I think the spike can be understood by interpolating just one Proxy TNO5-17. We have only got 2 measured points.
Date Anomaly deg.C
1904 2.3
1950 4.5
Interpolation then gives us.
1900 2.0
1920 3.1
1940 4.0
1960 5.0
i.e. a linearly increasing spike !
These values are meaningless because the random variation on this one proxy is +-2 degree over the last 10,000 years. Interpolation simply invents a trend where there isn’t any.
Nick Stokes has an “R” program which generates a Marcott like spike. R works on fixed vectors and they are interpolated to a 20 year time-base (as Marcott) – see http://moyhu.blogspot.co.uk/2013/03/next-stage-of-marcott-et-al-study.html and the previous post
Marcott did not interpolate, rather he performed 1000 “perturbations” on the raw data, which permutated each datum 1000x time-wise within the age-uncertainty of that datum. But Marcott set the age-uncertainty of the 1940 bin to zero. Therefore the 1940 bin is protected from the homogenization which affects all other bins, so its uptick is protected.
Marcott writes in the supplementary material.
What is the incomprehensible “first of the perturbed time series” ? I (perhaps mistakenly) strongly suspect it is actually be the “unperturbed proxy measurement ? If that is not linear interpolation to an unjustified finer grid, then I don’t know what is !
OK – sorry. I now understand what you are saying! His procedure smooths out the bulk of the central section but still has fixed “skipping rope” ends at the start and the beginning. OK – but I still think it is more honest to rely on measurement data rather than some Monte-Carlo smoothing. It may make no real difference to the overall trend but the press release to the media – backed up by interviews with the authors purported to confirm that current temperatures were exceptional. This may possibly be the case but please don’t use this paper as evidence. The normalisation of the Marcott anomalies to Hadcrut4 is still rather ad hok.
Make special note that each perturbation is bounded (max/min time values) by the age uncertainty of the datum.
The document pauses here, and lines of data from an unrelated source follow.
/-- `KEY_IMPORT` once its checks hold: the failures met during execution, then the installation (R413, Table 13.6). -/
def State.importKey (h : CmdHdr) (a : KeyArgs) (b : ImportBlob) (s : State) : State :=
  if b.memErr then s.mapDev (Dev.memFail h 0xA1 [])
  else if b.counter.toNat ≤ s.nv.importCtr || !b.tagOk || !b.kcvOk then s.mapDev (Dev.keyEnd h 0xA1 7 9)
  else
    let k := s.dev.newKey s.nv s.bd a.slot 2 a.typ a.usage.toNat a.keyId a.hostTag b.kcv.toNat b.key
    s.install h 0xA1 a.slot k (some b.counter.toNat)

/-- Execute a key command that no other command holds back. -/
def State.keyExec (h : CmdHdr) (op : KeyOp) (s : State) : State :=
  match keyCheck s.nv s.dev op with
  | some f => s.mapDev (Dev.keyRefuse h op.code f (op.slots.headD 0xFFFF))
  | none =>
    match op with
    | .gen a =>
      let key := Config.drbg s.dev.free
      let s := s.mapDev (fun d => { d with free := d.free + 1, key := { d.key with rngRuns := 0 } })
      s.install h 0xA0 a.slot
        (s.dev.newKey s.nv s.bd a.slot 1 a.typ a.usage.toNat a.keyId a.hostTag (Config.kcv a.typ key) key) none
    | .imp a _ b => s.importKey h a b
    | .destroy k => s.destroyKey h k
    | .pubKey k addr memErr =>
      match s.dev.slotKey k with
      | some r => s.mapDev (fun d => if memErr then d.memFail h 0xA3 []
          else (d.emit (.hostWrite addr (.pubKey (Config.pubOf r.key)))).complete h 0xA3 0 [BitVec.ofNat 32 r.kcv])
      | none => s
    | .attest k nonce addr memErr => s.p5Start h (.attest k nonce addr memErr)

/-- A key command starts: it waits while an earlier one names one of its slots (R411). -/
def State.keyStart (h : CmdHdr) (op : KeyOp) (s : State) : State :=
  if op.slots.any (fun k => s.dev.busySlots.contains k) then
    s.mapDev (fun d => { d with key := { d.key with waiting := d.key.waiting ++ [(h, op)] } })
  else s.keyExec h op

/-- Commands that waited start, in their order, as far as their slots have become free. -/
def State.keyResume (s : State) : State :=
  let w := s.dev.key.waiting
  w.foldl (fun e x => e.keyStart x.1 x.2) (s.mapDev (fun d => { d with key := { d.key with waiting := [] } }))

/-- A host command whose meaning reaches beyond the main domain: the checks of orders 2 to 4, then `body`. -/
def State.cmd (h : CmdHdr) (code : Nat) (slots : List Nat) (legal : List OpState) (body : State → State) (s : State) : State :=
  let d := s.dev.cmd h code slots true legal id
  if s.dev.mayStart h code && (s.dev.gate h code slots true legal).isNone then body s else { s with dev := d }

/-- Every key and attestation command in progress or waiting ends with a status and a reason (R410, R433). -/
def Dev.abortKeys (status reason : Nat) (d : Dev) : Dev :=
  let ins := d.key.install.map (fun x => (x.hdr, x.code))
  let wait := d.key.waiting.map (fun x => (x.1, x.2.code))
  let p5 := d.anl.p5wait.map (fun x => (x.1, match x.2.1 with | .attest _ _ _ _ => 0xA4 | .cert _ _ => 0xA5 | .seal _ _ _ => 0xC2))
  let d := { d with key := { d.key with install := [], waiting := [] }, anl := { d.anl with p5wait := [] } }
  (ins ++ wait ++ p5).foldl (fun e x => e.keyEnd x.1 x.2 (if x.2 = 0xC2 then 7 else status) reason) d

/-- The working plate is zeroized (R431, R424): `keep0` keeps slot 0. -/
def Dev.zeroize (keep0 : Bool) (d : Dev) : Dev :=
  { d with key := { d.key with plate := if keep0 then d.key.plate.filter (fun p => p.1 == 0) else [], grace := [],
                               attestOk := keep0 && d.key.attestOk, pub := if keep0 then d.key.pub else 0 } }

/-! ### Update messages (R424 to R429) -/

/-- The signer a type needs in a life-cycle state; none where the type is not accepted (Table 13.11). -/
def msgSigner (lc : LifeCycle) (typ : Nat) : Option Nat :=
  match lc, typ with
  | .blank, 1 => some 0
  | .provisioned, 2 => some 1
  | .provisioned, 3 => some 1
  | .field, 3 => some 1
  | .blank, 4 => some 0
  | .ret, 4 => some 0
  | .provisioned, 4 => some 1
  | .field, 4 => some 1
  | .provisioned, 5 => some 1
  | .field, 5 => some 1
  | .provisioned, 6 => some 1
  | .field, 6 => some 1
  | .provisioned, 7 => some 1
  | .ret, 7 => some 0
  | .ret, 8 => some 0
  | _, _ => none

/-- The states in which a path takes a type (R427, R429). -/
def msgPath (flash : Bool) (op : OpState) (typ : Nat) : Bool :=
  if flash then true
  else if typ = 6 then op == .config || op.running
  else decide (typ ≤ 5) && op == .config

/-- The first check of Table 13.12 that fails; 0: the message is accepted. -/
def msgReason (fz : Fuse) (nv : Nv) (flash : Bool) (op : OpState) (m : UpdateMsg) : Nat :=
  if !m.lenOk then 1
  else if !m.formatOk then 2
  else if m.typ = 0 ∨ 8 < m.typ ∨ m.payloadOk = false then 3
  else if m.serial.toNat ≠ fz.serial then 4
  else if m.counter.toNat ≤ nv.updCtr then 5
  else if msgSigner nv.lc m.typ ≠ some m.signer ∨ msgPath flash op m.typ = false then 6
  else if !m.sigOk then 7
  else if (m.typ = 1 ∨ m.typ = 6) ∧ m.keyOk = false then 8
  else 0

/-- The life-cycle state after an accepted message. -/
def msgNext (lc : LifeCycle) (typ : Nat) : LifeCycle :=
  match typ with
  | 1 => .provisioned | 2 => .field | 3 => .ret | 4 => .scrap | 8 => .blank | _ => lc

/-- A transition or `RESEAL` destroys every working key (R424). -/
def State.eraseKeys (keepHallmark : Bool) (s : State) : State :=
  { s with nv := { s.nv with store := [], gens := [] }, dev := s.dev.zeroize keepHallmark }
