-- ==== Sys2Proof/Machine/Phx.lean ====
section
/-! DEFINITION. The meanings of the Phasor chain's commands (05_phasor_chain.md). -/

namespace Sys2Proof.Machine

/-- A round of the engine begins (R165): every channel's delivered samples are taken, and on a part without placement to
the sample the latest of each reaches Shutter's triggers (Table 8.6). -/
def Dev.phxRoundStep (fz : Fuse) (d : Dev) : Dev :=
  let len := d.roundNs
  if !d.op.alarm || decide (d.raw < d.phx.round + len) then d
  else
    let d := { d with phx := { d.phx with round := d.phx.round + (d.raw - d.phx.round) / len * len } }
    let d := (chansIn d.act).foldl (fun d c =>
      let x := d.phxCh c
      match x.hist.head? with
      | none => d
      | some s => d.setPhx c { x with taken := s.n }) d
    if fz.part.trigSample || !d.op.running then d else d.shtRound

/-- `PHX_ROUND`. -/
def execPhxRound (s : State) : Out := s.onDev (fun d => d.phxRoundStep s.fuse)

/-- `PHX_ESTIMATE`: one class of a channel at its next grid point (R171). -/
def execPhxEstimate (ch cls : Nat) (s : State) : Out :=
  s.onDev (fun d => if d.op.alarm && chEn d.act ch && decide (cls < 2) then d.phxEstimateStep ch cls else d)

/-- The next valid native sample of a channel is evaluated by the detector core (R180, R181). -/
def Dev.detectorStep (ch : Nat) (d : Dev) : Dev :=
  let x := d.phxCh ch
  match x.hist.reverse.find? (fun s => decide (x.detN ≤ s.n) && !s.filled) with
  | none => d
  | some s =>
    let d := d.setPhx ch { x with detN := s.n + 1 }
    if s.clip then d else d.ajEvaluate ch s

/-- `DETECTOR_SAMPLE`. -/
def execDetectorSample (ch : Nat) (s : State) : Out :=
  s.onDev (fun d => if d.op.alarm && chEn d.act ch && chAj d.act ch then d.detectorStep ch else d)

/-- `DET_HOLD_END` of a channel's angle-jump (0) or ROCOF (1) detector (R182, R184). -/
def execDetHoldEnd (ch det : Nat) (s : State) : Out := s.onDev (fun d => if det < 2 then d.detRelease ch det else d)

/-- A sample that the next output needs has not arrived 1 ms after it was needed: it is missing (R163). -/
def Dev.sampleTimeout (ch : Nat) (d : Dev) : Dev :=
  let x := d.phxCh ch
  let t : Int := (gridNs x.nextP * 65536 : Nat)
  let need := ((t + winTime 0 x.ft / 2 + rsDelay x.rate) * (x.rate : Int) / 65536000000000).toNat
  let have_ := match x.hist.head? with | some s => s.n | none => 0
  if d.t16 < t + winTime 0 x.ft / 2 + rsDelay x.rate + 65536000000 ∨ need ≤ have_ then d
  else d.setPhx ch { x with lost := max x.lost need }

/-- `SAMPLE_MISSING_TIMEOUT`. -/
def execSampleMissingTimeout (ch : Nat) (s : State) : Out :=
  s.onDev (fun d => if d.op.alarm && chEn d.act ch then d.sampleTimeout ch else d)

/-- A lane's known-answer check (R166): two failures in a row fail it. -/
def Dev.laneCheck (lane : Nat) (pass : Bool) (d : Dev) : Dev :=
  let n := KMap.getD d.phx.kat lane 0 + 1
  if pass then { d with phx := { d.phx with kat := KMap.del d.phx.kat lane } }
  else if n < 2 then { d with phx := { d.phx with kat := KMap.put d.phx.kat lane n } }
  else d.laneFault lane

/-- `PHX_LANE_CHECK`. -/
def execPhxLaneCheck (lane : Nat) (pass : Bool) (s : State) : Out :=
  s.onDev (fun d => if decide (lane < 8) && !d.phx.failed.contains lane && (d.op.running || d.op == .config) then d.laneCheck lane pass
    else d)

/-- A channel number that `PHX_RESYNC` accepts: every channel, or one in use of the part. -/
def Dev.resyncArg (fz : Fuse) (ch : Nat) (d : Dev) : Bool :=
  ch == 0xFFFF || (decide (ch < fz.part.channels) && chEn d.act ch)

/-- The channels `PHX_RESYNC` names. -/
def Dev.resyncChans (ch : Nat) (d : Dev) : List Nat := if ch = 0xFFFF then chansIn d.act else [ch]

/-- `PHX_RESYNC` once its checks 2 to 4 hold (R187). -/
def Dev.resync1 (fz : Fuse) (h : CmdHdr) (ch : Nat) (d : Dev) : Dev :=
  if d.resyncArg fz ch then
    ((d.resyncChans ch).foldl (fun d c => d.phxReset c true true d.t16) d).complete h 0x30 0 []
  else d.complete h 0x30 2 []

/-- `PHX_RESYNC`. -/
def execPhxResync (h : CmdHdr) (ch : Nat) (s : State) : Out :=
  s.onDev (fun d => d.cmd h 0x30 [] true legalCRD (Dev.resync1 s.fuse h ch))

end Sys2Proof.Machine
end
Observe that Marcott set the age uncertainty of the 1940AD data to be zero. So the final 1940AD bin was processed differently than all others — it did not get flattened as all other bins were. Cheers.
Thanks NZW. Although everyone is in agreement that the uptick is spurious, we now have at least three possible explanations for the mechanism:
1. Clive’s suggestion that it comes from proxy 46, TN0517
2. McIntyre’s suggestion that it comes from date shifts and different proxies running out at different times.
3. NZW’s suggestion that it comes from a perturbation process that fixes 1940.
Of course these are not exclusive – it could be a combination of all three.
Nick’s code gives a spike without doing the perturbations, so your explanation 3 is not the only mechanism.
The date shifts that McIntyre has identified, were needed to give the 1940-bin the desired warm value. (Note that such selection carries with it an anti-selection of neighbouring bins which are thus anomalously cool) Then the perturbation process smoothes everywhere except the 1940 data, so that the 1940 uptick is the only up-or-downtick remaining with such a steep slope.
When I processed the Marcott data I got Nick’s trendline (or close to it) before the perturbations were applied. My own trendline was jumpier, so maybe Nick did some smoothing, is my guess.